Le groupe public n’a pas été en mesure d’estimer le coût de ces arrêts en termes de recettes publicitaires - les réclames y sont autorisées jusqu’à 20 heures - ni le gain procuré par les journées non payées. Tout juste peut-on noter que les charges de personnels se sont élevées à 1,03 milliard d’euros en 2023, en légère progression de 1,4 % dans un contexte pourtant marqué par une forte inflation (4,9 % selon l’Insee). En parallèle, les effectifs ont baissé de 1,3 % à 8 825 postes (contre 8 950 en 2022).

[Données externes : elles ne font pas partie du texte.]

/-! ### setHandle -/

@[simp] theorem State.setHandle_pkg (s : State) (h : Nat) (x : Handle) : (s.setHandle h x).pkg = s.pkg := rfl
@[simp] theorem State.setHandle_time (s : State) (h : Nat) (x : Handle) : (s.setHandle h x).time = s.time := rfl
@[simp] theorem State.setHandle_dict (s : State) (h : Nat) (x : Handle) : (s.setHandle h x).dict = s.dict := rfl
@[simp] theorem State.setHandle_ro (s : State) (h : Nat) (x : Handle) : (s.setHandle h x).ro = s.ro := rfl
@[simp] theorem State.setHandle_fns (s : State) (h : Nat) (x : Handle) : (s.setHandle h x).fns = s.fns := rfl
@[simp] theorem State.setHandle_tenants (s : State) (h : Nat) (x : Handle) : (s.setHandle h x).tenants = s.tenants := rfl
@[simp] theorem State.setHandle_rings (s : State) (h : Nat) (x : Handle) : (s.setHandle h x).rings = s.rings := rfl
@[simp] theorem State.setHandle_conns (s : State) (h : Nat) (x : Handle) : (s.setHandle h x).conns = s.conns := rfl
@[simp] theorem State.setHandle_incs (s : State) (h : Nat) (x : Handle) : (s.setHandle h x).incs = s.incs := rfl
@[simp] theorem State.setHandle_realms (s : State) (h : Nat) (x : Handle) : (s.setHandle h x).realms = s.realms := rfl
@[simp] theorem State.setHandle_localReads (s : State) (h : Nat) (x : Handle) : (s.setHandle h x).localReads = s.localReads := rfl
@[simp] theorem State.setHandle_miss (s : State) (h : Nat) (x : Handle) : (s.setHandle h x).miss = s.miss := rfl
@[simp] theorem State.setHandle_memory (s : State) (h : Nat) (x : Handle) : (s.setHandle h x).memory = s.memory := rfl
@[simp] theorem State.setHandle_hosts (s : State) (h : Nat) (x : Handle) : (s.setHandle h x).hosts = s.hosts := rfl
@[simp] theorem State.setHandle_msix (s : State) (h : Nat) (x : Handle) : (s.setHandle h x).msix = s.msix := rfl
@[simp] theorem State.setHandle_ats (s : State) (h : Nat) (x : Handle) : (s.setHandle h x).ats = s.ats := rfl
@[simp] theorem State.setHandle_atsWait (s : State) (h : Nat) (x : Handle) : (s.setHandle h x).atsWait = s.atsWait := rfl
@[simp] theorem State.setHandle_attach (s : State) (h : Nat) (x : Handle) : (s.setHandle h x).attach = s.attach := rfl
@[simp] theorem State.setHandle_ports (s : State) (h : Nat) (x : Handle) : (s.setHandle h x).ports = s.ports := rfl
@[simp] theorem State.setHandle_spire (s : State) (h : Nat) (x : Handle) : (s.setHandle h x).spire = s.spire := rfl
@[simp] theorem State.setHandle_shapers (s : State) (h : Nat) (x : Handle) : (s.setHandle h x).shapers = s.shapers := rfl
@[simp] theorem State.setHandle_policers (s : State) (h : Nat) (x : Handle) : (s.setHandle h x).policers = s.policers := rfl
@[simp] theorem State.setHandle_fwd (s : State) (h : Nat) (x : Handle) : (s.setHandle h x).fwd = s.fwd := rfl
@[simp] theorem State.setHandle_power (s : State) (h : Nat) (x : Handle) : (s.setHandle h x).power = s.power := rfl
@[simp] theorem State.setHandle_oculus (s : State) (h : Nat) (x : Handle) : (s.setHandle h x).oculus = s.oculus := rfl
@[simp] theorem State.setHandle_cipher (s : State) (h : Nat) (x : Handle) : (s.setHandle h x).cipher = s.cipher := rfl
@[simp] theorem State.setHandle_cupola (s : State) (h : Nat) (x : Handle) : (s.setHandle h x).cupola = s.cupola := rfl
@[simp] theorem State.setHandle_experts (s : State) (h : Nat) (x : Handle) : (s.setHandle h x).experts = s.experts := rfl
@[simp] theorem State.setHandle_movers (s : State) (h : Nat) (x : Handle) : (s.setHandle h x).movers = s.movers := rfl
@[simp] theorem State.setHandle_belfry (s : State) (h : Nat) (x : Handle) : (s.setHandle h x).belfry = s.belfry := rfl
@[simp] theorem State.setHandle_mgmt (s : State) (h : Nat) (x : Handle) : (s.setHandle h x).mgmt = s.mgmt := rfl
@[simp] theorem State.setHandle_faults (s : State) (h : Nat) (x : Handle) : (s.setHandle h x).faults = s.faults := rfl
@[simp] theorem State.setHandle_out (s : State) (h : Nat) (x : Handle) : (s.setHandle h x).out = s.out := rfl
@[simp] theorem State.setHandle_free (s : State) (h : Nat) (x : Handle) : (s.setHandle h x).free = s.free := rfl
@[simp] theorem State.setHandle_pending (s : State) (h : Nat) (x : Handle) : (s.setHandle h x).pending = s.pending := rfl
@[simp] theorem State.setHandle_handles (s : State) (h : Nat) (x : Handle) : (s.setHandle h x).handles = tput {} h x s.handles := rfl
@[simp] theorem State.setHandle_par (s : State) (h : Nat) (x : Handle) (q : Param) (i : Nat) : (s.setHandle h x).par q i = s.par q i := rfl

La direction n’en a pas fini avec ce sujet, car cette année pourrait s’annoncer pire encore. Les représentants du personnel se sont déjà mobilisés contre le projet de loi sur l’audiovisuel public défendu par la ministre de la culture, Rachida Dati. Il s’agissait de rapprocher Radio France et France Télévisions sous une même holding dès janvier 2025, puis de fusionner les deux un an plus tard. Deux jours de grève ont déjà eu lieu les 23 et 24 mai derniers avant l’examen du texte repoussé à la fin juin. Ses opposants y voyaient une façon de recréer l’ORTF, structure rassemblant toutes les chaînes sous tutelle du pouvoir jusqu’à son éclatement en 1975. Sauf que l’annonce surprise d’Emmanuel Macron de dissoudre l’Assemblée nationale lundi 9 juin vient tout bousculer. Le projet de holding est désormais mis sur pause. Et il pourrait être remplacé par une option encore plus clivante. Et en cas d’accession au pouvoir du Rassemblement national après les élections législatives, son vice-président Sébastien Chenu a en effet rappelé le programme de son parti sur RMC : « la privatisation du service public de l’audiovisuel c’est trois milliards d’économies (...) ça ne se fait pas en quinze jours, ça se fait dans le cadre d’un mandat ».

Cette déclaration a fait chuter les cours de Bourse de TF1 et M6 en début de semaine. Les deux chaînes privées pâtiraient en effet de l’arrivée d’un nouveau concurrent sur le marché publicitaire. Le programme du RN semble toutefois contrevenir à la nouvelle législation européenne sur la liberté des médias (Media Freedom Act) effective depuis mai. Elle « assure le fonctionnement indépendant des médias de service public » et « protège l’indépendance éditoriale ».